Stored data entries
-- ==== Sys2Proof/Machine/State.lean ====
section
/-! DEFINITION. The state of the part: every block's own state as its chapter lists it, the frames it
queues, the commands waiting, and the state right after a power-on reset. -/

namespace Sys2Proof.Machine

/-! ## Sale record (chapter 1) -/

/-- Sale state (R1); `opened` is OPEN. -/
inductive SaleState
  | idle | opened | paying | settled
  deriving DecidableEq, Repr, Inhabited

/-- Kind of a line (R2). -/
inductive LineKind
  | item | weighed | void | discount | cardTender | cashTender
  deriving DecidableEq, Repr, Inhabited

/-- Bag state of a line (R2). -/
inductive BagState
  | none | await | bagged | skipped | notRequired
  deriving DecidableEq, Repr, Inhabited

/-- Card part of a CARD_TENDER line; there is no field for a full account number (R2, R3). -/
structure CardPart where
  masked : Text
  route : RouteClass
  mode : EntryMode
  approval : Text
  partialFlag : Bool
  deriving DecidableEq, Repr, Inhabited

/-- A line record (R2). -/
structure SaleLine where
  number : Nat
  kind : LineKind
  code : Option Code := none
  description : Text := []
  quantity : Option Nat := none
  weight : Option Int := none
  unitPrice : Option Nat := none
  amount : Int
  voided : Bool := false
  ageRestricted : Bool := false
  noBag : Bool := false
  overridden : Bool := false
  bag : BagState := .none
  expected : Option Int := none
  tolerance : Option Int := none
  target : Option Nat := none
  card : Option CardPart := none
  deriving DecidableEq, Repr, Inhabited

/-- The sale's claim on the receipt composer (1.1). -/
inductive ReceiptState
  | none | waitingRoom | queued | composed | suppressed
  deriving DecidableEq, Repr, Inhabited

/-- Parts of a SALE_RECEIPT job (R132): the customer copy, and one merchant slip per line number. -/
structure JobParts where
  customer : Bool
  slips : List Nat
  deriving DecidableEq, Repr, Inhabited

/-- A sale record (1.1).  `claim` holds the parts wanted while the receipt state is WAITING_ROOM (R20,
R136). -/
structure SaleRecord where
  state : SaleState
  number : Nat
  lines : List SaleLine
  receiptSuppressed : Bool
  cancelPending : Bool
  change : Int
  receipt : ReceiptState
  claim : Option JobParts
  deriving DecidableEq, Repr, Inhabited

/-- Item total, tender total and balance of a sale (R4). -/
structure Totals where
  item : Int
  tender : Int
  balance : Int
  deriving DecidableEq, Repr, Inhabited

/-! ## Scan intake and the article cache (chapter 2) -/

/-- The field an EMBED rule reads (R29). -/
structure EmbedField where
  start : Nat
  digits : Nat
  deriving DecidableEq, Repr, Inhabited

/-- A range rule as stored (R29). -/
structure RangeRule where
  enabled : Bool
  pre : Text
  length : RuleLength
  action : RuleAction
  field : Option EmbedField
  deriving DecidableEq, Repr, Inhabited

/-- An article's fields (R41). -/
structure Article where
  kind : ArticleKind
  unitPrice : Nat
  tare : Nat
  expectedWeight : Nat
  tolerance : Nat
  description : Text
  ageRestricted : Bool
  noBag : Bool
  deriving DecidableEq, Repr, Inhabited

/-- Source of a scan entry (R33). -/
inductive ScanSource
  | scanner | keyed
  deriving DecidableEq, Repr, Inhabited

/-- State of a scan entry (R33). -/
inductive EntryState
  | checking | lookupPending | resolved | capturePending | ready
  deriving DecidableEq, Repr, Inhabited

/-- The rule applied to an entry: its number and its action (R33). -/
structure AppliedRule where
  number : Nat
  action : RuleAction
  deriving DecidableEq, Repr, Inhabited

/-- An entry of the scan queue (R33). -/
structure ScanEntry where
  received : Text
  lookup : Code
  source : ScanSource
  quantity : Nat
  rule : Option AppliedRule
  state : EntryState
  article : Option Article
  embedded : Option Nat
  weight : Option Int
  deriving DecidableEq, Repr, Inhabited

/-- A code of the lookup list (R39).  The deadline is dropped while a fill for the code is being taken
(R40). -/
structure Lookup where
  code : Code
  deadline : Option Time
  noCache : Bool
  deriving DecidableEq, Repr, Inhabited

/-- The capture of the head on W0 (R75, R76): when its timer expires, since when the readings have been
MOTION without a break, and which of its prompts it has raised. -/
structure Capture where
  deadline : Time
  motionSince : Option Time
  placePrompt : Bool
  waitPrompt : Bool
  deriving DecidableEq, Repr, Inhabited

/-- The scanner's gate value (R38). -/
inductive Gate
  | disabled | enabled
  deriving DecidableEq, Repr, Inhabited

/-- A tone on the scanner's status slot (R38, R176). -/
inductive Tone
  | good | reject
  deriving DecidableEq, Repr, Inhabited

/-- Scan intake's state (R29, R33, R38, R39, R75). -/
structure ScanIntake where
  queue : List ScanEntry
  lookups : List Lookup
  rules : Vector RangeRule 4
  capture : Option Capture
  gate : Gate
  tone : Option Tone
  deriving DecidableEq, Repr, Inhabited

/-- A way of a cache set (R41). -/
inductive Way
  | zero | one
  deriving DecidableEq, Repr, Inhabited

/-- A valid cache entry (R41); an invalid way is `none`. -/
structure CacheEntry where
  pinned : Bool
  code : Code
  article : Article
  count : Int
  value : Int
  dirty : Bool
  deriving DecidableEq, Repr, Inhabited

/-- A cache set: two ways and the LRU mark (R41). -/
structure CacheSet where
  way0 : Option CacheEntry
  way1 : Option CacheEntry
  lru : Way
  deriving DecidableEq, Repr, Inhabited

/-- Reason of a TALLY_REPORT (R50). -/
inductive TallyReason
  | settle | evict | overflow | flush | rule | invalidate | push
  deriving DecidableEq, Repr, Inhabited

/-- Reason a record was not cached (R43). -/
inductive UncachedReason
  | direct | pinned
  deriving DecidableEq, Repr, Inhabited

/-- Cache outcome of a fill (R43). -/
inductive FillOutcome
  | cached (set : Fin 256) (way : Way) (replaced : Option Code)
  | notCached (reason : UncachedReason)
  | invalidated
  | none
  deriving DecidableEq, Repr, Inhabited

/-! ## Weighing channels (chapter 3) -/

/-- A calibration record in nonvolatile memory, and whether its check value passes (R54, R55). -/
structure CalStore where
  record : CalRecord
  passes : Bool
  deriving DecidableEq, Repr, Inhabited

/-- Zero status (3.5). -/
inductive ZeroStatus
  | pending | set | failed
  deriving DecidableEq, Repr, Inhabited

/-- Channel state (R62). -/
inductive ScaleState
  | calibrating | nocal | fault | warmup | nozero | over | under | stable | motion
  deriving DecidableEq, Repr, Inhabited

/-- A weighing channel (R53 to R70).  The channel state of R62 is computed from these fields
(`Scale.state`).  `average` is the latest average A, 0 before the first (DESIGN CHOICE, log entry 25). -/
structure Scale where
  store : CalStore
  work : Option CalRecord
  writing : Option CalRecord
  faulted : Bool
  history : List Int
  window : List Int
  average : Int
  zeroStatus : ZeroStatus
  zero : Option Int
  zeroInit : Option Int
  tare : Int
  capturePending : Bool
  railCount : Nat
  recoveryCount : Nat
  trackRun : Nat
  absenceStart : Option Time
  deriving DecidableEq, Repr, Inhabited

**WORK ITEM**
All of the data must be returned exactly.

**ANSWER SPACE**
-- ==== Sys2Proof/Machine/State.lean ====
section
/-! DEFINITION. The state of the part: every block's own state as its chapter lists it, the frames it
queues, the commands waiting, and the state right after a power-on reset. -/

namespace Sys2Proof.Machine

/-! ## Sale record (chapter 1) -/

/-- Sale state (R1); `opened` is OPEN. -/
inductive SaleState
  | idle | opened | paying | settled
  deriving DecidableEq, Repr, Inhabited

/-- Kind of a line (R2). -/
inductive LineKind
  | item | weighed | void | discount | cardTender | cashTender
  deriving DecidableEq, Repr, Inhabited

/-- Bag state of a line (R2). -/
inductive BagState
  | none | await | bagged | skipped | notRequired
  deriving DecidableEq, Repr, Inhabited

/-- Card part of a CARD_TENDER line; there is no field for a full account number (R2, R3). -/
structure CardPart where
  masked : Text
  route : RouteClass
  mode : EntryMode
  approval : Text
  partialFlag : Bool
  deriving DecidableEq, Repr, Inhabited

/-- A line record (R2). -/
structure SaleLine where
  number : Nat
  kind : LineKind
  code : Option Code := none
  description : Text := []
  quantity : Option Nat := none
  weight : Option Int := none
  unitPrice : Option Nat := none
  amount : Int
  voided : Bool := false
  ageRestricted : Bool := false
  noBag : Bool := false
  overridden : Bool := false
  bag : BagState := .none
  expected : Option Int := none
  tolerance : Option Int := none
  target : Option Nat := none
  card : Option CardPart := none
  deriving DecidableEq, Repr, Inhabited

/-- The sale's claim on the receipt composer (1.1). -/
inductive ReceiptState
  | none | waitingRoom | queued | composed | suppressed
  deriving DecidableEq, Repr, Inhabited

/-- Parts of a SALE_RECEIPT job (R132): the customer copy, and one merchant slip per line number. -/
structure JobParts where
  customer : Bool
  slips : List Nat
  deriving DecidableEq, Repr, Inhabited

/-- A sale record (1.1).  `claim` holds the parts wanted while the receipt state is WAITING_ROOM (R20,
R136). -/
structure SaleRecord where
  state : SaleState
  number : Nat
  lines : List SaleLine
  receiptSuppressed : Bool
  cancelPending : Bool
  change : Int
  receipt : ReceiptState
  claim : Option JobParts
  deriving DecidableEq, Repr, Inhabited

/-- Item total, tender total and balance of a sale (R4). -/
structure Totals where
  item : Int
  tender : Int
  balance : Int
  deriving DecidableEq, Repr, Inhabited

/-! ## Scan intake and the article cache (chapter 2) -/

/-- The field an EMBED rule reads (R29). -/
structure EmbedField where
  start : Nat
  digits : Nat
  deriving DecidableEq, Repr, Inhabited

/-- A range rule as stored (R29). -/
structure RangeRule where
  enabled : Bool
  pre : Text
  length : RuleLength
  action : RuleAction
  field : Option EmbedField
  deriving DecidableEq, Repr, Inhabited

/-- An article's fields (R41). -/
structure Article where
  kind : ArticleKind
  unitPrice : Nat
  tare : Nat
  expectedWeight : Nat
  tolerance : Nat
  description : Text
  ageRestricted : Bool
  noBag : Bool
  deriving DecidableEq, Repr, Inhabited

/-- Source of a scan entry (R33). -/
inductive ScanSource
  | scanner | keyed
  deriving DecidableEq, Repr, Inhabited

/-- State of a scan entry (R33). -/
inductive EntryState
  | checking | lookupPending | resolved | capturePending | ready
  deriving DecidableEq, Repr, Inhabited

/-- The rule applied to an entry: its number and its action (R33). -/
structure AppliedRule where
  number : Nat
  action : RuleAction
  deriving DecidableEq, Repr, Inhabited

/-- An entry of the scan queue (R33). -/
structure ScanEntry where
  received : Text
  lookup : Code
  source : ScanSource
  quantity : Nat
  rule : Option AppliedRule
  state : EntryState
  article : Option Article
  embedded : Option Nat
  weight : Option Int
  deriving DecidableEq, Repr, Inhabited

/-- A code of the lookup list (R39).  The deadline is dropped while a fill for the code is being taken
(R40). -/
structure Lookup where
  code : Code
  deadline : Option Time
  noCache : Bool
  deriving DecidableEq, Repr, Inhabited

/-- The capture of the head on W0 (R75, R76): when its timer expires, since when the readings have been
MOTION without a break, and which of its prompts it has raised. -/
structure Capture where
  deadline : Time
  motionSince : Option Time
  placePrompt : Bool
  waitPrompt : Bool
  deriving DecidableEq, Repr, Inhabited

/-- The scanner's gate value (R38). -/
inductive Gate
  | disabled | enabled
  deriving DecidableEq, Repr, Inhabited

/-- A tone on the scanner's status slot (R38, R176). -/
inductive Tone
  | good | reject
  deriving DecidableEq, Repr, Inhabited

/-- Scan intake's state (R29, R33, R38, R39, R75). -/
structure ScanIntake where
  queue : List ScanEntry
  lookups : List Lookup
  rules : Vector RangeRule 4
  capture : Option Capture
  gate : Gate
  tone : Option Tone
  deriving DecidableEq, Repr, Inhabited

/-- A way of a cache set (R41). -/
inductive Way
  | zero | one
  deriving DecidableEq, Repr, Inhabited

/-- A valid cache entry (R41); an invalid way is `none`. -/
structure CacheEntry where
  pinned : Bool
  code : Code
  article : Article
  count : Int
  value : Int
  dirty : Bool
  deriving DecidableEq, Repr, Inhabited

/-- A cache set: two ways and the LRU mark (R41). -/
structure CacheSet where
  way0 : Option CacheEntry
  way1 : Option CacheEntry
  lru : Way
  deriving DecidableEq, Repr, Inhabited

/-- Reason of a TALLY_REPORT (R50). -/
inductive TallyReason
  | settle | evict | overflow | flush | rule | invalidate | push
  deriving DecidableEq, Repr, Inhabited

/-- Reason a record was not cached (R43). -/
inductive UncachedReason
  | direct | pinned
  deriving DecidableEq, Repr, Inhabited

/-- Cache outcome of a fill (R43). -/
inductive FillOutcome
  | cached (set : Fin 256) (way : Way) (replaced : Option Code)
  | notCached (reason : UncachedReason)
  | invalidated
  | none
  deriving DecidableEq, Repr, Inhabited

/-! ## Weighing channels (chapter 3) -/

/-- A calibration record in nonvolatile memory, and whether its check value passes (R54, R55). -/
structure CalStore where
  record : CalRecord
  passes : Bool
  deriving DecidableEq, Repr, Inhabited

/-- Zero status (3.5). -/
inductive ZeroStatus
  | pending | set | failed
  deriving DecidableEq, Repr, Inhabited

/-- Channel state (R62). -/
inductive ScaleState
  | calibrating | nocal | fault | warmup | nozero | over | under | stable | motion
  deriving DecidableEq, Repr, Inhabited

/-- A weighing channel (R53 to R70).  The channel state of R62 is computed from these fields
(`Scale.state`).  `average` is the latest average A, 0 before the first (DESIGN CHOICE, log entry 25). -/
structure Scale where
  store : CalStore
  work : Option CalRecord
  writing : Option CalRecord
  faulted : Bool
  history : List Int
  window : List Int
  average : Int
  zeroStatus : ZeroStatus
  zero : Option Int
  zeroInit : Option Int
  tare : Int
  capturePending : Bool
  railCount : Nat
  recoveryCount : Nat
  trackRun : Nat
  absenceStart : Option Time
  deriving DecidableEq, Repr, Inhabited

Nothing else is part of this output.